=== Begin Enclosure ===

-- ==== Sys2Proof/Safety.lean ====
section
/-! DEFINITION. What counts as a safe state, in the terms the statements use. -/

namespace Sys2Proof.Machine

/-- The sequencer has not taken a fault (R29). -/
def State.Healthy (s : State) : Prop := s.run ≠ .faulted

/-- What holds of every state reachable from reset: the smoother's count is at most 50 (R24, R132 (a)); a cause and a
fault address are recorded exactly by a fault (R29, R185); the sweep index is one that an advance can leave, `mod len`
with `len <= 63` (R153); the program ROM keeps its canonical form. -/
def State.Inv (s : State) : Prop :=
  s.count.toNat ≤ Config.countCap ∧
  (s.cause = .none ↔ s.run ≠ .faulted) ∧
  (s.run ≠ .faulted → s.faultPc = 0) ∧
  s.sweepPos.toNat ≤ 62 ∧
  Memory.wf s.cfg.prog = true

/-- The first `n` pixel indices of a segment, as exact integers: nothing is cut off at either end (R140). -/
def segIndices (dir : Dir) (start : BitVec 6) (n : Nat) : List Int :=
  (List.range n).map fun i => match dir with
    | .up => (start.toNat : Int) + i
    | .down => (start.toNat : Int) - i

/-- The indices an operation could write, from its fields alone (R140, R147 to R153); none for the others. -/
def footprint : Instr → List Int
  | .tier _ dir _ _ start => segIndices dir start 6
  | .ebkt _ dir _ len start => segIndices dir start len.toNat
  | .wash _ _ _ len start => segIndices .up start len.toNat
  | .rawc _ start => segIndices .up start 15
  | .sweep _ _ _ len start => segIndices .up start len.toNat
  | .nop | .halt | .endc | .dispatch | .ret => []
  | .acq | .reload | .dcr | .iir | .win | .fft | .mag => []
  | .band _ | .nrg _ | .norm _ | .smooth | .clear | .commit => []

/-- Some index of the footprint is below 0 or above 59 (R185). -/
def leavesPixels (i : Instr) : Prop := ∃ p ∈ footprint i, p < 0 ∨ 59 < p

/-- The default program's steps in a cycle, by the mode read (R175). -/
def cycleSteps (mode : BitVec 8) : Nat :=
  if mode.toNat = 1 then 18
  else if mode.toNat = 6 then 30
  else if 2 ≤ mode.toNat ∧ mode.toNat ≤ 7 then 16
  else 14

/-- The configuration ROMs hold the default program and vectors (R176, R177). -/
def State.HasDefaultProgram (s : State) : Prop := s.cfg.prog = [] ∧ s.cfg.vec = defaultVec

/-- `pc` is one of the words of the default main cycle (R176). -/
def inMainCycle (pc : ProgAddr) : Bool := pc.toNat ≤ 0x0D

/-- `pc` is one of the words of the default mode routines (R176, R177). -/
def inRoutine (pc : ProgAddr) : Bool :=
  let a := pc.toNat
  (0x10 ≤ a && a ≤ 0x13) || (0x18 ≤ a && a ≤ 0x19) || (0x20 ≤ a && a ≤ 0x21) || (0x28 ≤ a && a ≤ 0x29) ||
  (0x30 ≤ a && a ≤ 0x31) || (0x38 ≤ a && a ≤ 0x47) || (0x50 ≤ a && a ≤ 0x51)

/-- Where the default program's control can be (R175): running, in the main cycle with no link open, or in a routine
with the link to `COMMIT` open. -/
def State.OnDefaultPath (s : State) : Prop :=
  s.HasDefaultProgram ∧ s.run = .running ∧
  ((inMainCycle s.pc = true ∧ s.lrv = false) ∨ (inRoutine s.pc = true ∧ s.lrv = true ∧ s.lr = 0x0C))

end Sys2Proof.Machine
end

=== End Enclosure ===

[Required work] Every record shown above should appear again in your answer, unchanged.

[Solution to this exercise]
-- ==== Sys2Proof/Safety.lean ====
section
/-! DEFINITION. What counts as a safe state, in the terms the statements use. -/

namespace Sys2Proof.Machine

/-- The sequencer has not taken a fault (R29). -/
def State.Healthy (s : State) : Prop := s.run ≠ .faulted

/-- What holds of every state reachable from reset: the smoother's count is at most 50 (R24, R132 (a)); a cause and a
fault address are recorded exactly by a fault (R29, R185); the sweep index is one that an advance can leave, `mod len`
with `len <= 63` (R153); the program ROM keeps its canonical form. -/
def State.Inv (s : State) : Prop :=
  s.count.toNat ≤ Config.countCap ∧
  (s.cause = .none ↔ s.run ≠ .faulted) ∧
  (s.run ≠ .faulted → s.faultPc = 0) ∧
  s.sweepPos.toNat ≤ 62 ∧
  Memory.wf s.cfg.prog = true

/-- The first `n` pixel indices of a segment, as exact integers: nothing is cut off at either end (R140). -/
def segIndices (dir : Dir) (start : BitVec 6) (n : Nat) : List Int :=
  (List.range n).map fun i => match dir with
    | .up => (start.toNat : Int) + i
    | .down => (start.toNat : Int) - i

/-- The indices an operation could write, from its fields alone (R140, R147 to R153); none for the others. -/
def footprint : Instr → List Int
  | .tier _ dir _ _ start => segIndices dir start 6
  | .ebkt _ dir _ len start => segIndices dir start len.toNat
  | .wash _ _ _ len start => segIndices .up start len.toNat
  | .rawc _ start => segIndices .up start 15
  | .sweep _ _ _ len start => segIndices .up start len.toNat
  | .nop | .halt | .endc | .dispatch | .ret => []
  | .acq | .reload | .dcr | .iir | .win | .fft | .mag => []
  | .band _ | .nrg _ | .norm _ | .smooth | .clear | .commit => []

/-- Some index of the footprint is below 0 or above 59 (R185). -/
def leavesPixels (i : Instr) : Prop := ∃ p ∈ footprint i, p < 0 ∨ 59 < p

/-- The default program's steps in a cycle, by the mode read (R175). -/
def cycleSteps (mode : BitVec 8) : Nat :=
  if mode.toNat = 1 then 18
  else if mode.toNat = 6 then 30
  else if 2 ≤ mode.toNat ∧ mode.toNat ≤ 7 then 16
  else 14

/-- The configuration ROMs hold the default program and vectors (R176, R177). -/
def State.HasDefaultProgram (s : State) : Prop := s.cfg.prog = [] ∧ s.cfg.vec = defaultVec

/-- `pc` is one of the words of the default main cycle (R176). -/
def inMainCycle (pc : ProgAddr) : Bool := pc.toNat ≤ 0x0D

/-- `pc` is one of the words of the default mode routines (R176, R177). -/
def inRoutine (pc : ProgAddr) : Bool :=
  let a := pc.toNat
  (0x10 ≤ a && a ≤ 0x13) || (0x18 ≤ a && a ≤ 0x19) || (0x20 ≤ a && a ≤ 0x21) || (0x28 ≤ a && a ≤ 0x29) ||
  (0x30 ≤ a && a ≤ 0x31) || (0x38 ≤ a && a ≤ 0x47) || (0x50 ≤ a && a ≤ 0x51)

/-- Where the default program's control can be (R175): running, in the main cycle with no link open, or in a routine
with the link to `COMMIT` open. -/
def State.OnDefaultPath (s : State) : Prop :=
  s.HasDefaultProgram ∧ s.run = .running ∧
  ((inMainCycle s.pc = true ∧ s.lrv = false) ∨ (inRoutine s.pc = true ∧ s.lrv = true ∧ s.lr = 0x0C))

end Sys2Proof.Machine
end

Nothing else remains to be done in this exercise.